Go to the line containing "theorem Tbl.build_read (t" in the listing below and retype it and every later line exactly, down to the last.

- Source material -
Start of Block
-- ==== Sys2Proof/Laws/Tables.lean ====
section
/-! SUPPORT. Reading a table after it was built, filled or written, and equality of tables. -/

namespace Sys2Proof

variable {n : Nat} {α : Type}

@[simp] theorem Tbl.read_build (f : Fin n → α) (i : Fin n) : (Tbl.build f).read i = f i := by
  simp [Tbl.read, Tbl.build]

@[simp] theorem Tbl.read_fill (a : α) (i : Fin n) : (Tbl.fill n a).read i = a := by
  simp [Tbl.read, Tbl.fill]

@[simp] theorem Tbl.read_write_same (t : Tbl n α) (i : Fin n) (a : α) : (t.write i a).read i = a := by
  simp [Tbl.read, Tbl.write]

theorem Tbl.read_write_of_ne (t : Tbl n α) {i j : Fin n} (a : α) (h : j ≠ i) : (t.write i a).read j = t.read j := by
  have : i.val ≠ j.val := fun e => h (Fin.ext e.symm)
  simp [Tbl.read, Tbl.write, this]

theorem Tbl.read_write (t : Tbl n α) (i j : Fin n) (a : α) :
    (t.write i a).read j = if j = i then a else t.read j := by
  split
  next h => subst h; exact Tbl.read_write_same ..
  next h => exact Tbl.read_write_of_ne _ _ h

/-- Two tables that read alike for every unit are equal. -/
theorem Tbl.ext_read {t u : Tbl n α} (h : ∀ i, t.read i = u.read i) : t = u :=
  Vector.ext fun i hi => h ⟨i, hi⟩

@[simp] theorem Tbl.write_read (t : Tbl n α) (i : Fin n) : t.write i (t.read i) = t := by
  refine Tbl.ext_read fun j => ?_
  rw [Tbl.read_write]
  split
  next h => rw [h]
  next => rfl

@[simp] theorem Tbl.write_write (t : Tbl n α) (i : Fin n) (a b : α) : (t.write i a).write i b = t.write i b := by
  refine Tbl.ext_read fun j => ?_
  simp only [Tbl.read_write]
  split <;> rfl

theorem Tbl.write_comm (t : Tbl n α) {i j : Fin n} (a b : α) (h : i ≠ j) :
    (t.write i a).write j b = (t.write j b).write i a := by
  refine Tbl.ext_read fun k => ?_
  simp only [Tbl.read_write]
  split
  next e => simp [e, Ne.symm h]
  next => rfl

@[simp] theorem Tbl.build_read (t : Tbl n α) : Tbl.build t.read = t :=
  Tbl.ext_read fun i => Tbl.read_build _ i

@[simp] theorem mem_allOf (i : Fin n) : i ∈ Machine.allOf n := List.mem_finRange i

theorem nodup_allOf : (Machine.allOf n).Nodup := List.nodup_finRange n

end Sys2Proof
end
End of Block
- Result -
@[simp] theorem Tbl.build_read (t : Tbl n α) : Tbl.build t.read = t :=
  Tbl.ext_read fun i => Tbl.read_build _ i

@[simp] theorem mem_allOf (i : Fin n) : i ∈ Machine.allOf n := List.mem_finRange i

theorem nodup_allOf : (Machine.allOf n).Nodup := List.nodup_finRange n

end Sys2Proof
end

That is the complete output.